Figure 2.

Geometric delay of myotube formation in DM by locally embedded growth factors. Myogenic progenitor cells have been plated at 50% confluency in chamber slides in DM. Cells were cultured for 48 hours and fixed. Immunofluorescence was performed with the indicated antibodies: α-BrdU (red), α-eMHC (green), and Hoechst (blue) was used to label all nuclei.

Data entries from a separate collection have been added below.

-- ==== Sys2Proof/Machine/Firmware.lean ====
section
/-! DEFINITION. Privileged instructions of the X slot (R398 to R403): launch records (R388 to R393), submission (R46,
R400), pre-emption, hardware queues, migration, scrubbing, events and items. -/

namespace Sys2Proof.Machine

/-- A launch record keeps within the limits of R388 and R43, and its dome scratchpad fits a share (check 0x01 of R389). -/
def Device.recordValid (v : Device) (p : Nat) (r : List Byte) : Bool :=
  let g := recGang r
  let fits (d : Nat) : Bool :=
    let cmb := v.combines.foldl (fun n c => if c.dome = d ∧ c.part = p then n + cmbBytes c.word else n) 0
    recDomeBytes r + cmb ≤ (v.part p).shares.getD d 0
  1 ≤ recLid r && recLid r < 2 ^ 31 && 1 ≤ g && g ≤ 128 && recBarriers r ≤ 64 && recClass r ≤ 7 && !recFlag r 5 && !recFlag r 6
    && (recPers r || recGx r * recGy r * recGz r < 2 ^ 32) && recFoot r % 64 == 0 && recFoot r ≤ 524288 && recSuccs r ≤ 5
    && zeroAt r 0x37 1 && (recCompl r).toNat % 16 == 0
    && (List.range 5).all (fun k => k < recSuccs r || zeroAt r (0x6C + 4 * k) 4)
    && (v.domesOf p).any fits

/-- The completion status with which R389 rejects a record at `va`, if any. -/
def Device.recordRejects (v : Device) (p : Nat) (va : Addr) (r : List Byte) : Option Nat :=
  if !v.recordValid p r then some 1
  else if fieldAt r 0xA 2 ≠ 2 ∨ (v.kernelOf (v.part p).ctx (recKernel r)).isNone then some 2
  else if (match v.entryOf p (recLid r) with | some e => e.set && e.va != va | none => false) then some 3
  else if (v.part p).state = 4 then some 7
  else if (v.part p).state ≠ 1 then some 4
  else if (match v.entryOf p (recLid r) with | some e => e.failed | none => false) then some 6
  else none

/-- A record is rejected (R391 to R393): its completion record, then its successors fail. An entry with no claimed record is freed
with its launch, before that; under status 0x03 the entry is the other record's, and stays. -/
def Device.rejectRecord (v : Device) (p : Nat) (r : List Byte) (c : Nat) : Device :=
  let lid := recLid r
  let v := v.writeCompletion p r c (v.gradeOf p c none) 0
  let v := if (match v.entryOf p lid with | some e => !e.set | none => false) then v.freeEntry p lid else v
  (v.failSuccessors p r).drainCheck p

/-- A record is accepted (R390, R393): the entry has its copy and SET, and its counter rises by the predecessor count. -/
def Device.acceptRecord (v : Device) (p : Nat) (va : Addr) (r : List Byte) : Device :=
  let lid := recLid r
  ((v.needEntry p lid).updEntry p lid fun e =>
      { e with set := true, record := r, va := va, counter := e.counter + recPreds r }).updPart p (fun q => { q with claimed := q.claimed + 1 })
    |>.ripen p lid

/-- The result word of PCSET and PCDEC (R399). -/
def Device.resultWord (v : Device) (p lid status : Nat) : Word :=
  let (cnt, rdy) : Int × Bool := match v.entryOf p lid with | some e => (e.counter, e.set && e.counter == 0) | none => (0, false)
  let c16 : Int := max (-32768) (min 32767 cnt)
  BitVec.ofNat 64 (lid % 2 ^ 31 + (if rdy then 2 ^ 31 else 0) + (c16 % 65536).toNat * 2 ^ 32 + status % 256 * 2 ^ 48)

/-- A partition operand that the unit may name (R398): one that the queue processor serves, or the monitor's own. -/
def State.mayName (s : State) (p : Nat) : Bool :=
  if s.isQp then (s.dev.servedBy s.focus.dome).contains p else s.partition == p

/-- A privileged X instruction with a partition operand (R398). -/
def State.withPart (s : State) (i : Instr) (p : Nat) (f : State → State) : Host.Outcome State Fault Refusal :=
  s.ifAllowed i fun s => if s.mayName p then f s else s.trapOp ILLOP i

/-- All scheduler entries of a partition are in use, and none is that of a launch (R399). -/
def Device.noEntry (v : Device) (p lid : Nat) : Bool := (v.entryOf p lid).isNone && v.entriesFull p

/-- The record at `va` as it stands at its home (R390), with its first byte's state after the read: none where it cannot be read
or written, or is poisoned. -/
def State.recordAt (s : State) (va : Addr) : Except (Nat × Int) (State × List Byte × Place × Nat) :=
  let x : Int := (va.toNat : Int)
  match s.chunks 0 .load 1 x 128, s.place 0 (addrIn 0 (x + 0x13)) 1 .store with
  | .ok ps, .ok (pl, a) =>
    if (s.poisoned 1 ps).isSome then .error (POISON, x)
    else .ok ((s.touch 0 x 128 .load).touch 0 (addrIn 0 (x + 0x13)) 1 .store, s.dev.readVa s.ctx va 128, pl, a)
  | .error e, _ => .error e
  | _, .error c => .error (c, addrIn 0 (x + 0x13))

/-- PCSET of the record at `va` (R389, R390, R399): the result word, and the state. -/
def State.pcset (s : State) (p : Nat) (va : Addr) : State × Word :=
  match s.recordAt va with
  | .error (c, x) => (s.failWalk 0 x c, BitVec.ofNat 64 (0x81 * 2 ^ 48))
  | .ok (s, r, pl, a) =>
    let lid := recLid r
    if recFlag r 7 then (s, s.dev.resultWord p lid 1)
    else if s.dev.noEntry p lid then (s, s.dev.resultWord p lid 2)
    else
      let s := s.atomicWrite pl a [BitVec.ofNat 8 (fieldAt r 0x13 1 + 0x80)] 5
      match s.dev.recordRejects p va r with
      | some c => (let v := s.dev.rejectRecord p r c; ({ s with dev := v }, v.resultWord p lid (0x80 + c)))
      | none => (let v := s.dev.acceptRecord p va r; ({ s with dev := v }, v.resultWord p lid 0))

/-- PCSET (R399). -/
def execPcset (o : XForm) (s : State) : Host.Outcome State Fault Refusal :=
  let p := o.imm.toNat % 8
  s.withPart (.pcset o) p fun s =>
    let (s', w) := s.pcset p (s.core.areg o.base)
    s'.wS 1 o.d w

/-- PCDEC (R393, R399). -/
def execPcdec (o : XForm) (s : State) : Host.Outcome State Fault Refusal :=
  let p := o.imm.toNat % 8
  s.withPart (.pcdec o) p fun s =>
    let lid := (s.core.sreg o.a).toNat % 2 ^ 31
    if s.dev.noEntry p lid then s.wS 1 o.d (s.dev.resultWord p lid 2)
    else (let v := s.dev.decrement p lid; ({ s with dev := v } : State).wS 1 o.d (v.resultWord p lid 0))

/-- PCDEC.fail (R392, R393, R399). -/
def execPcdecFail (o : XForm) (s : State) : Host.Outcome State Fault Refusal :=
  let p := o.imm.toNat % 8
  s.withPart (.pcdecFail o) p fun s =>
    let lid := (s.core.sreg o.a).toNat % 2 ^ 31
    if s.dev.noEntry p lid then s.wS 1 o.d (s.dev.resultWord p lid 2)
    else (let v := (s.dev.failAll p (6 * s.dev.entries.length + 16) [lid]).drainCheck p; ({ s with dev := v } : State).wS 1 o.d (v.resultWord p lid 0))

/-- A launch is submitted (R400); one with no gang completes at once, with its trigger event (R46). -/
def Device.submit (v : Device) (p lid : Nat) : Device :=
  match v.entryOf p lid with
  | none => v
  | some e =>
    let n := v.gangsOf p e.record
    let t := n * recGang e.record
    let v := v.updEntry p lid fun e => { e with state := 2, gangs := n, tasksLeft := t, owed := t, age := v.time, turn := v.turns }
    let v := { v with turns := v.turns + 1 }
    if n = 0 then
      let v := (v.updEntry p lid fun e => { e with triggered := true }).signal (.trigger p lid)
      (v.updEntry p lid fun e => { e with state := 3 }).signal (.completion p lid 0)
    else v

/-- DISP (R400): the head of the ready queue. -/
def execDisp (o : XForm) (s : State) : Host.Outcome State Fault Refusal :=
  let p := o.imm.toNat % 8
  s.withPart (.disp o) p fun s =>
    match (s.dev.part p).ready with
    | [] => s.wS 1 o.d 0
    | lid :: rest =>
      (s.updDev fun v => (v.updPart p fun q => { q with ready := rest }).submit p lid).wS 1 o.d (BitVec.ofNat 64 lid)

/-- The cores whose resident task is of a launch, and not under the monitor (R369, R401). -/
def State.coresOf (s : State) (p lid : Nat) : List Nat :=
  (s.unitsOf p).filterMap fun u =>
    match u, (s.getCore u).task with
    | .core k, some t => if t.lid == lid && !(s.getCore u).mon.mode then some k else none
    | _, _ => none

/-- PREEMPT (R401): every resident task of a launch, under a policy (0 the choice of R382, 1 drain, 2 checkpoint, 3
kill); the number of tasks. A core in monitor mode is not pre-empted (R369). -/
def execPreempt (o : XForm) (s : State) : Host.Outcome State Fault Refusal :=
  let p := o.imm.toNat % 8
  s.withPart (.preempt o) p fun s =>
    let lid := (s.core.sreg o.a).toNat % 2 ^ 31
    let ks := s.coresOf p lid
    (ks.foldl (fun s k => s.preemptCore k (o.fn.toNat % 4) 0) s).wS 1 o.d (BitVec.ofNat 64 ks.length)

/-- QCFGP (R402): capacity and storage of a hardware queue; 1 while it holds items or waiters, 2 beyond a limit. -/
def execQcfgp (o : XForm) (s : State) : Host.Outcome State Fault Refusal :=
  let p := o.imm.toNat / 2 ^ 8 % 8
  let q := o.imm.toNat % 2 ^ 8
  s.withPart (.qcfgp o) p fun s =>
    let c := (s.core.sreg o.a).toNat % 2 ^ 17
    let base := s.core.areg o.base
    let pages := (base.toNat % 65536 + 8 * c + 65535) / 65536
    if c < 1 ∨ c > 65536 ∨ base.toNat % 64 ≠ 0 ∨ !s.dev.usable s.ctx (BitVec.ofNat 80 (base.toNat / 65536 * 65536)) pages then s.wS 1 o.d 2
    else if (match s.dev.hwq p q with | some h => !h.items.isEmpty || !h.waiters.isEmpty | none => false) then s.wS 1 o.d 1
    else
      let h : HwQueue := { part := p, q := q, cap := c, store := base, items := [], waiters := [] }
      (s.updDev fun v => ({ v with queues := v.queues.filter (fun x => !(x.part == p && x.q == q)) ++ [h] } : Device).cmbRelease p q).wS 1 o.d 0

/-- QCFGP.off (R402). -/
def execQcfgpOff (o : XForm) (s : State) : Host.Outcome State Fault Refusal :=
  let p := o.imm.toNat / 2 ^ 8 % 8
  let q := o.imm.toNat % 2 ^ 8
  s.withPart (.qcfgpOff o) p fun s =>
    if (match s.dev.hwq p q with | some h => !h.items.isEmpty || !h.waiters.isEmpty | none => false) then s.wS 1 o.d 1
    else (s.updDev fun v => ({ v with queues := v.queues.filter fun x => !(x.part == p && x.q == q) } : Device).cmbRelease p q).wS 1 o.d 0

/-- MIGRATE (R403): the page is queued for the engine, deferred when it is pinned, or not mapped;
a malformed entry that its walk meets is logged (R416). -/
def execMigrate (o : XForm) (s : State) : Host.Outcome State Fault Refusal :=
  s.ifAllowed (.migrate o) fun s =>
    let c : BitVec 12 := (s.core.sreg o.a).setWidth 12
    let va : Addr := BitVec.ofNat 80 ((s.core.areg o.base).toNat / 65536 * 65536)
    match s.dev.walk c va with
    | .error _ => (s.logWalk c va).wS 1 o.d 2
    | .ok (_, e) =>
      if s.dev.pinned c va e then (s.updDev fun v => v.deferMove c va).wS 1 o.d 1
      else (s.updDev fun v => v.updDome (v.ctxDome c) fun y => { y with migq := y.migq ++ [(c, va, o.fn.toNat % 4)] }).wS 1 o.d 0

/-- SCRUBCFG (R403): the scrub period of a tier of the dome; the previous one returns. -/
def execScrubcfg (o : XForm) (s : State) : Host.Outcome State Fault Refusal :=
  s.ifAllowed (.scrubcfg o) fun s =>
    let k := o.fn.toNat % 4
    let d := s.focus.dome
    let old := (s.dev.dome d).scrub.toArray.getD k 0
    let n : BitVec 32 := (s.core.sreg o.a).setWidth 32
    (s.updDev fun v => v.updDome d fun x => { x with scrub := x.scrub.setIfInBounds k n }).wS 1 o.d (old.setWidth 64)

/-- OBSLOG (R403): an event of firmware's own code. -/
def execObslog (o : XForm) (s : State) : Host.Outcome State Fault Refusal :=
  s.ifAllowed (.obslog o) fun s =>
    let code := o.imm.toNat % 2 ^ 16
    if code < 0x8000 then s.trapOp ILLOP (.obslog o)
    else
      let n := (s.dev.dome s.focus.dome).logSeq
      (s.logEvent code 0 (s.core.sreg o.a) (s.core.sreg o.b)).wS 1 o.d (BitVec.ofNat 64 n)

/-- The unit may write an Almanac item (R445). -/
def State.mayPost (s : State) (item : Nat) : Bool :=
  if s.isQp then 0x800 ≤ item && item ≤ 0xBFF
  else 0xC00 + 128 * s.partition ≤ item && item ≤ 0xC7F + 128 * s.partition

/-- HEALTHW (R403, R445): the value is posted for the next snapshot. -/
def execHealthw (o : XForm) (s : State) : Host.Outcome State Fault Refusal :=
  s.ifAllowed (.healthw o) fun s =>
    let item := o.imm.toNat % 2 ^ 12
    let g := (s.core.sreg o.b).toNat % 8
    if g ≥ 5 ∨ !s.mayPost item then s.wS 1 o.d 1
    else
      let x := s.core.sreg o.a
      (s.updDev fun v => { v with almPosts := v.almPosts.filter (fun y => y.1 != item) ++ [(item, x, g)] }).wS 1 o.d 0

end Sys2Proof.Machine
end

(a) DM with unmodified ECM (DM) and DM with GF-modified ECM (DM+GF). There is a clear difference in the fate of cells cultured in DM on unmodified ECM (terminally differentiated, multinucleated myotubes) vs on GF-modified ECM (higher numbers of proliferative cells and smaller myotubes). (b) Quantification of P, early stage-differentiated cells with less than 2 nuclei (D1) and later stage-differentiated cells with more than 2 nuclei (D2). Cells cultured on unmodified ECM in DM show low percentage of proliferating cells and high percentage of differentiated cells. Alternately, when cultured on GF-modified ECM, cells show higher percentage of proliferating cells and lower numbers of differentiated cells. (c) The boundary between unmodified ECM substrate and DF-modified ECM is shown (DM + GF interface). Magnified photographs (20x) of cells seeded on unmodified ECM (outside) and on GF-modified ECM (inside) areas of the culture plate are also shown. Cells were originally seeded at uniform confluency; however, as expected, cells adherent to the GF-modified ECM proliferated at a higher rate, resulting in a higher number of cells compared with those adherent to control ECM. Similar results have been obtained in at least 3 independent experiments. Magnification: (a) 20x; (c) “Outside”, “Inside” 20x; (c) “Interface” 10x.